(Exercise data)

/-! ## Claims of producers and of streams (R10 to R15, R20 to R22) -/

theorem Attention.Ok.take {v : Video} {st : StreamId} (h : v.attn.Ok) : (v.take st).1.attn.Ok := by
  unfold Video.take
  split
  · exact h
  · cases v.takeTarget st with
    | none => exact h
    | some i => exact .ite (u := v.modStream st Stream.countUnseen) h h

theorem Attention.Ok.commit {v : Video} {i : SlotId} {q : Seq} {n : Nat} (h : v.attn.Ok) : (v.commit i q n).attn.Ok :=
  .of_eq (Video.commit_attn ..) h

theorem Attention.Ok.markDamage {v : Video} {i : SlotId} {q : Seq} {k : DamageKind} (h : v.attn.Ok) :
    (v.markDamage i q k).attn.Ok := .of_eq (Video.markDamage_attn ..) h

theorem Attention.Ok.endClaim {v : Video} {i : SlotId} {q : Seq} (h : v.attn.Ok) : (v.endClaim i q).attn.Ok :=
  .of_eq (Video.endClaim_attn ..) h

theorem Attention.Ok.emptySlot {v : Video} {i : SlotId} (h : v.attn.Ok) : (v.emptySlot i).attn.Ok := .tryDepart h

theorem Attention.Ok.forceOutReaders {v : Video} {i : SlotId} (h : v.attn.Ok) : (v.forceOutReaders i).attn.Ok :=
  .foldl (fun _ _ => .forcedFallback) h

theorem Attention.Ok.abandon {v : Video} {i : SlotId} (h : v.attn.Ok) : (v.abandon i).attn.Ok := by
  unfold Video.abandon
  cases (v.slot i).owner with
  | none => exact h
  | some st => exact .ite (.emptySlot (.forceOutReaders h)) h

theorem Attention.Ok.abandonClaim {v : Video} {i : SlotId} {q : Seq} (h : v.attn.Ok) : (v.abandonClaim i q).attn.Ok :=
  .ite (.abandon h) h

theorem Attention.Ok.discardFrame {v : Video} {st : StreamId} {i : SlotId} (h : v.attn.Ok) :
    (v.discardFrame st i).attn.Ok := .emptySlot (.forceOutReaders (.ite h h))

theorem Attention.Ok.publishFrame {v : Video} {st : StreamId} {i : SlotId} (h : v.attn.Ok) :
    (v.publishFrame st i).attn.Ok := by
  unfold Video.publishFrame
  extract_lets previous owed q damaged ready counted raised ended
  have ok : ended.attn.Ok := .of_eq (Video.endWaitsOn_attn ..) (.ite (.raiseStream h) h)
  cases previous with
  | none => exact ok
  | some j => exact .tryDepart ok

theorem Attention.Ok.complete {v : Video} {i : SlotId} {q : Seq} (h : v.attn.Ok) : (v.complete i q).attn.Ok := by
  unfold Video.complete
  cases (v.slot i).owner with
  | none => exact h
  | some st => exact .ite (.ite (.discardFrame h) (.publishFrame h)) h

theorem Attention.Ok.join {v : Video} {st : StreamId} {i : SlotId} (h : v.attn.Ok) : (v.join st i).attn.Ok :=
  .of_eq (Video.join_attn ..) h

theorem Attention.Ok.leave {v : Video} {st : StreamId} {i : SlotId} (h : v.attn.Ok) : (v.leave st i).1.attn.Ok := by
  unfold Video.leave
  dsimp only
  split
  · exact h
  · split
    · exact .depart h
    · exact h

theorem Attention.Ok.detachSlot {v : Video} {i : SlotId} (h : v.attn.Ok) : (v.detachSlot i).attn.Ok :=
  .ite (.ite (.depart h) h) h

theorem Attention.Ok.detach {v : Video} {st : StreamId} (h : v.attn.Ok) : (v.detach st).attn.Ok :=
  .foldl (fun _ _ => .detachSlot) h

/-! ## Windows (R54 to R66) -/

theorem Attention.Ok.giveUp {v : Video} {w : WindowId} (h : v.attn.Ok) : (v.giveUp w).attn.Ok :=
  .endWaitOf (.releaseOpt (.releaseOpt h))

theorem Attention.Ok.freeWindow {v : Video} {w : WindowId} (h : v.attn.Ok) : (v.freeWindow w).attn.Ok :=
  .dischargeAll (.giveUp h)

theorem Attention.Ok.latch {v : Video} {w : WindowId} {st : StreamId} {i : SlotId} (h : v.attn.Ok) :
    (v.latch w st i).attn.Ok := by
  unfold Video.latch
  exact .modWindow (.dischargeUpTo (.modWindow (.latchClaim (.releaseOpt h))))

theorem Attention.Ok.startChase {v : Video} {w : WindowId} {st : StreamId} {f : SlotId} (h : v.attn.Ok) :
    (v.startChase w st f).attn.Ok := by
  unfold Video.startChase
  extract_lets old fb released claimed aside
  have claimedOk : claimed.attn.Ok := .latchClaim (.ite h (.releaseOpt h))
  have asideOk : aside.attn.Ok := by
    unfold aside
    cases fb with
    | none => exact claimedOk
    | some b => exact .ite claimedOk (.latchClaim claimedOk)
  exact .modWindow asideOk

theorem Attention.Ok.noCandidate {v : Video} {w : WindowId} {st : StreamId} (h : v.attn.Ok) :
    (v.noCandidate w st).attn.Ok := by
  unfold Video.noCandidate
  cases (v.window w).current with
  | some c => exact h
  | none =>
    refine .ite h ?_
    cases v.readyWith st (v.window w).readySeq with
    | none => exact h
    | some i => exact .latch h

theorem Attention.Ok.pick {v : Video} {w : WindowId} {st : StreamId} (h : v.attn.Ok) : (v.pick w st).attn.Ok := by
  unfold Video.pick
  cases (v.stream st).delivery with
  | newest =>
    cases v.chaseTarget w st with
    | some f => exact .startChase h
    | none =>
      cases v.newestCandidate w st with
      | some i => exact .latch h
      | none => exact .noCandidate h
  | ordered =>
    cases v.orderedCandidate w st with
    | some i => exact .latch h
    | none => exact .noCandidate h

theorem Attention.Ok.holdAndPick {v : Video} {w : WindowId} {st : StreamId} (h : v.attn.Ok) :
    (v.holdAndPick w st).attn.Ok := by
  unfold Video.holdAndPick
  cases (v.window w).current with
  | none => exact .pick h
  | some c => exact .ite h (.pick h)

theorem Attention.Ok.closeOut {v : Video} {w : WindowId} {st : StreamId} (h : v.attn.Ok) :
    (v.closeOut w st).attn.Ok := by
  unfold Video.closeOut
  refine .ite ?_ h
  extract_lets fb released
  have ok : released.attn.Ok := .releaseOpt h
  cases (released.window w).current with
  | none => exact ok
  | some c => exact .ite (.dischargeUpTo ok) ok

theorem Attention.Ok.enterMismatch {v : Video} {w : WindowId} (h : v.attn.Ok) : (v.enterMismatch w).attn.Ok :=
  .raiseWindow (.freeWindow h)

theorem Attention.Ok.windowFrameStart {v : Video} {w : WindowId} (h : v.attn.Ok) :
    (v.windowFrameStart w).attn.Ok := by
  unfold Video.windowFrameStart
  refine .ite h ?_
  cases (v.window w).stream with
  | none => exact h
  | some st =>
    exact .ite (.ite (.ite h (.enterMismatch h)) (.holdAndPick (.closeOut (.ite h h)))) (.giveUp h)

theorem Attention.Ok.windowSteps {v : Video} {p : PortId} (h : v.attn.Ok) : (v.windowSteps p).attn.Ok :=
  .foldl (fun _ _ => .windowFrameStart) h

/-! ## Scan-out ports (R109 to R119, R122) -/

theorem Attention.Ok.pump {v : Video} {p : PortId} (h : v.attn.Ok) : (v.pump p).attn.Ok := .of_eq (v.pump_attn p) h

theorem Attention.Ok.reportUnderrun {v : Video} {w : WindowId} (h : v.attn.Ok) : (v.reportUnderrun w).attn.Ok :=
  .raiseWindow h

(End Exercise data)

**Your instructions**
Return only the lines of the records in which the string "modWindow" appears.

**Output for this exercise**
  exact .modWindow (.dischargeUpTo (.modWindow (.latchClaim (.releaseOpt h))))
  exact .modWindow asideOk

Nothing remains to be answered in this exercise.